Biliyoruz, kadro ağırlığı sol ve sosyalist dünya görüşünü savunanlar olsa bile HDP sol/sosyalist bir parti değil. Nasıl ki HDP’de Altan Tan gibi dindarlar var ise Altan Tan da bilmeli ki aynı HDP’de sosyalistler de, komünistler de, liberaller de, Altan Tan tasvip etmese bile LGBTİ’ler de var. Tüm bu kesimlerin üzerinde uzlaştığı temel espri de radikal demokrasi anlayışı.

Elbet, radikal demokrasi en sert tartışmaya açıktır. Kimse tartıştığı için, sözünü söylediği için partiden dışlanmaz. Hele, görüşü nedeniyle parti dışına itilecek disiplin uygulamalarına hiçbir şekilde maruz bırakılamaz. Çünkü HDP’ye gelenlerin neyi savunduğu ve nelerde uzlaştığını herkes daha başından biliyor. Durum bu iken yarattığı tartışma nedeniyle Tan’ın artık oturup cidden düşünmesi gerekir. Nasıl ki “çakma soylasitler” ona fırsat veriyorsa o da “çakma basın” aracılığıyla partisini zayıf düşürecek pozisyonlara girmemeli.

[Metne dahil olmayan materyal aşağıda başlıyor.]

/-- A frame of the exchange: I-block, R-block, S(WTX request). -/
def State.clessBlock (s : State) (b : Bytes) : State :=
  let c := s.cd.cless
  let pcb := byteAt b 0
  if pcb = 0xF2 ∧ b.length = 2 then
    let m := byteAt b 1 % 64
    if m = 0 ∨ 59 < m then s.clessFail
    else (s.clessSends [0xF2, by8 m]).updCless fun x => { x with wtx := m, last := c.last }
  else if pcb / 16 * 16 + pcb % 16 / 2 * 2 = 0xA2 then
    if pcb % 2 = c.blk ∧ c.sent + c.part < c.tx.length then
      (s.updCless fun c => { c with sent := c.sent + c.part, blk := 1 - c.blk, tries := 0, wtx := 1 }).clessI
    else if c.tries < 2 then (s.clessSends c.last).updCless fun c => { c with tries := c.tries + 1 }
    else s.clessFail
  else if (pcb = 2 + c.blk ∨ pcb = 0x12 + c.blk) ∧ c.tx.length ≤ c.sent + c.part then
    let s := s.updCless fun c => { c with rx := c.rx ++ b.drop 1, blk := 1 - c.blk, tries := 0, wtx := 1, sent := c.tx.length, part := 0 }
    if pcb / 16 = 1 then s.clessSends [by8 (0xA2 + s.cd.cless.blk)]
    else
      let rx := s.cd.cless.rx
      if rx.length < 2 ∨ 258 < rx.length then s.clessError 4
      else
        let n := rx.length - 2
        let s := (s.setRegBytes (R.CLESS_RXBUF 0) (padTo 256 (rx.take n))).setRegs [(R.CLESS_RX_LEN, n), (R.CLESS_SW, beNat (rx.drop n))]
        ((s.updCless fun c => { c with step := .idle }).clessShow 3).clessEvent 2
  else s.clessFail

/-- CLESS_FRAME_RECEIVED: a frame, its CRC left off; `ok` says that parity and CRC were right. -/
def execClessFrameReceived (data : Bytes) (ok : Bool) (s : State) : Res :=
  .next <|
    if ¬ s.cardsLive then s
    else match s.cd.cless.step with
      | .idle => s
      | .deselect => s.nextCard 16
      | .ats => if ok then s.atsIn data else s.clessFail
      | .pps => if ok ∧ data = [0xD0] then s.clessReady (if byteAt s.cd.cless.last 2 = 0x0A then 4 else 2) else s.clessFail
      | .exchange => if ok then s.clessBlock data else s.clessFail

/-- CLESS_FWT_TIMEOUT (R849, R850). -/
def execClessFwtTimeout (s : State) : Res := .next <| if s.cardsLive then s.clessFail else s

/-- CLESS_EXCHANGE_TIMEOUT: CLESS_APDU_MAX milliseconds after SEND. -/
def execClessExchangeTimeout (s : State) : Res :=
  .next <|
    if s.cardsLive ∧ s.cd.cless.step = .exchange then
      ({ s with now := max s.now (s.cd.cless.startAt + 1000000 * (s.reg R.CLESS_APDU_MAX).toNat) } : State).clessError 6
    else s

/-- CLESS_CMD.SEND: to the card in hand, or ignored with an entry in error capture. -/
def State.clessCmdSend (s : State) (who : Sender) : State :=
  let len := (s.reg R.CLESS_TX_LEN).toNat
  if ¬ s.cardsLive ∨ s.regField R.CLESS_STATUS 6 4 ≠ 3 ∨ len < 4 then s.errAt errIgnored who .store R.CLESS_CMD
  else
    let tx := (s.regBytes (R.CLESS_TXBUF 0) 66).take len
    let s := (s.clessShow 4).setRegField R.CLESS_STATUS 19 16 0
    (s.updCless fun c => { c with step := .exchange, tx := tx, sent := 0, part := 0, rx := [], tries := 0, wtx := 1, startAt := s.now }).clessI

/-- CLESS_CMD.DESELECT. -/
def State.clessCmdDeselect (s : State) : State := if s.cardsLive ∧ s.regBit R.CLESS_STATUS 1 then s.deselect else s

/-- CLESS_CTRL.ENABLE has been written. -/
def State.clessEnable (s : State) : State :=
  if s.regBit R.CLESS_CTRL 0 then if s.regField R.CLESS_STATUS 6 4 = 0 then s.clessShow 1 else s else s.fieldOff 0

/-- CLESS_UID_EXPIRY: the entry seen longest ago leaves the list CLESS_MEMORY seconds after that. -/
def execClessUidExpiry (s : State) : Res :=
  .next <|
    match s.cd.cless.list.getLast? with
    | some e =>
      if s.cardsLive then
        let s := { s with now := max s.now (e.2 + 1000000000 * (s.reg R.CLESS_MEMORY).toNat) }
        (s.updCless fun c => { c with list := c.list.dropLast }).clessShow (s.regField R.CLESS_STATUS 6 4)
      else s
    | none => s

end Sys2Proof.Machine
end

Bu yazının son cümlelerinde de şunu diyeyim; HDP ile arasındaki tek bağın milletvekilliği olduğu bugün daha bariz olan Tan’ın, görüşleri nedeniyle partiden dışlanmasına karşı çıkmak gerekir. Ama Tan, bu biçimiyle HDP ile uzlaşmadığını düşünüyor ise ya uzlaşabileceği bir başka partiye/harekete gider veya kendi partisini/hareketini kurabilir.

Çünkü, “çakma olmayan sosyalistler” ağzını açıp Tan’a tek kelime dememişken, Tan’ın ikide bir sosyalistleri hedefe koymasının, HDP’yi kendine benzetme anlayışının da bir sonu olmalı. HDP ne Tan’a, ne de çakması hakikisi fark etmez solculara, sosyalistlere benzememeli. Kürdün de, Kürtlerin özgürlüğünü savunan her kesimin de içinde yer aldığı ve mücadeleyi omuz omuza sürdürdüğü devrimci bir hareket olmaya devam etmeli.